■ Source material ■
/-- An access or message of a context, from its issue to its completion. `ext` is the extent of the
ordering form (R240): at or below 5 the die, above it the module. -/
structure Req where
  uid    : Nat
  tile   : Nat
  slot   : Nat
  /-- Which run of a context in the slot issued it: a reply owed to an earlier run is discarded. -/
  run    : Nat
  sup    : Bool
  seq    : Nat
  tenant : Nat
  dom    : BitVec 16
  pc     : BitVec 14
  va     : VA
  op     : ReqOp
  route  : Route
  rel    : Option (BitVec 3)
  acq    : Option (BitVec 3)
  /-- The rank of a message or tile-window access, for the transit hold (R162). -/
  rank   : Nat
  /-- A word of it arrived with an uncorrectable check (R231). -/
  bad    : Bool
  /-- The virtual function of the launch that issued it (R398). -/
  vf     : Nat
deriving DecidableEq, Repr

/-- One access of a context that is not yet complete, for fences and releases (R241, R243). -/
structure Acc where
  seq   : Nat
  read  : Bool
  write : Bool
  /-- Performed for an extent of die or less (Table 12.3). -/
  die   : Bool
  /-- Performed for an extent of module or fleet. -/
  mod   : Bool
deriving DecidableEq, Repr

/-- A fence that still holds later accesses (R243): kinds RR, RW, WR, WW in bits 0 to 3. -/
structure Fence where
  kinds : BitVec 4
  ext   : BitVec 3
  seq   : Nat
deriving DecidableEq, Repr

/-- A deferred error of an access (R257), or a pending plane-array or message-check event (R327). -/
structure PendErr where
  trap : Trap
deriving DecidableEq, Repr

/-- How far an instruction that waits after its effect has come (R412). -/
inductive Entered where
  | no
  | barrier
  | align (released : Bool) (level : BitVec 4)
  | acquire (oldSel : BitVec 3) (oldPtr : Ptr) (err : Option Trap) (done : Bool)
  /-- A `GNEW` that waits for its sweep, and the generation once allocated (R225, R264). -/
  | gnew (got : Option (BitVec 12))
deriving DecidableEq, Repr

/-- Thread slot states (Table 20.3). -/
inductive SlotState where
  | empty | user | supervisor | handler | stopping
deriving DecidableEq, Repr

/-- A thread slot: its two banks, the items both share (R325), and what the NI and the tile hold for it. -/
structure Slot where
  st     : SlotState
  /-- Privilege: true for supervisor. -/
  priv   : Bool
  /-- HALT, or a trap raised in supervisor privilege: the slot issues nothing more (R326, R366). -/
  halted : Bool
  user   : Bank
  sup    : Bank
  gen    : BitVec 12
  dom    : BitVec 16
  nb     : BitVec 16
  nm     : BitVec 16
  ne     : BitVec 16
  hnd    : Bool
  tcause : BitVec 8
  taddr  : DWord
  taddrx : TAddrX
  tpc    : BitVec 14
  tvec   : BitVec 14
  tmsg   : TMsg
  wdogb  : BitVec 20
  gpol   : Bool
  rq     : Vector RQueue 4
  ch     : Vector Channel 4
  inbox  : List InboxRec
  drop   : BitVec 8
  join   : Option Join
  /-- Remaining tile cycles of the PAUSE (R194). -/
  pause  : Nat
  /-- The last of them has passed: the pause ends before the next cycle. -/
  pauseDue : Bool
  /-- The contexts that must issue or stop being ready before this one, after YIELD (R196). -/
  yielded : BitVec 8
  hint   : BitVec 3
  wave   : Option HeldWave
  /-- Waves joined at each declared level. -/
  waves  : Vector Nat 16
  /-- Tree coordinates %TC0 to %TC15 (R126). -/
  tc     : Vector (BitVec 16) 16
  /-- The NI's uninjected requests of the slot, oldest first (R348). -/
  niq    : List Req
  /-- Requests numbered below this were held at a save: the slot issues nothing while one is uninjected (R348). -/
  heldTo : Nat
  /-- Accesses not yet complete, and fences in force. -/
  accs   : List Acc
  fences : List Fence
  nextSeq : Nat
  /-- Number of the first access of the context now in the slot (model's own). -/
  firstSeq : Nat
  /-- The run number of the context in the slot (model's own). -/
  run    : Nat
  derr   : List PendErr
  perr   : List PendErr
  merr   : List PendErr
  /-- A pre-emption request is pending (event 6 of R327). -/
  stopReq : Bool
  /-- The handler queue that dispatched the handler (R165). -/
  hq     : BitVec 2
  /-- Cycles left in the handler's budget; exhausted when `hout` is set (R184). -/
  hleft  : BitVec 20
  hout   : Bool
  /-- Messages a handler holds until HRET (R181), as header and payload. -/
  held   : List (DWord × List DWord)
  wait   : Option Wait
  entered : Entered
  /-- The word of that instruction, as it was fetched (R79). -/
  ir     : Word
  /-- Remaining tile cycles of a BARW timeout or an ALIGN limit (R192, R198). -/
  timer  : Nat
  /-- The loft lines in the fetch buffer, by line number (R135); two for a pair that spans lines. -/
  lines  : List Nat
  /-- The line asked of the bay's port, and the fabric cycle of the request (R135). -/
  ask    : Option (Nat × Nat)
  /-- A prefixed pair whose prefix word has taken its issue turn: both words (R74, R75). -/
  pre    : Option (Word × Word)
  /-- Tile cycles until an instruction that depends on an item may issue (R112), by item number. -/
  busy   : SMap Nat
deriving DecidableEq, Repr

■ What needs to be done ■
Check each line above for "Performed" and give the number of lines that match, nothing more.

■ Response to this task ■
2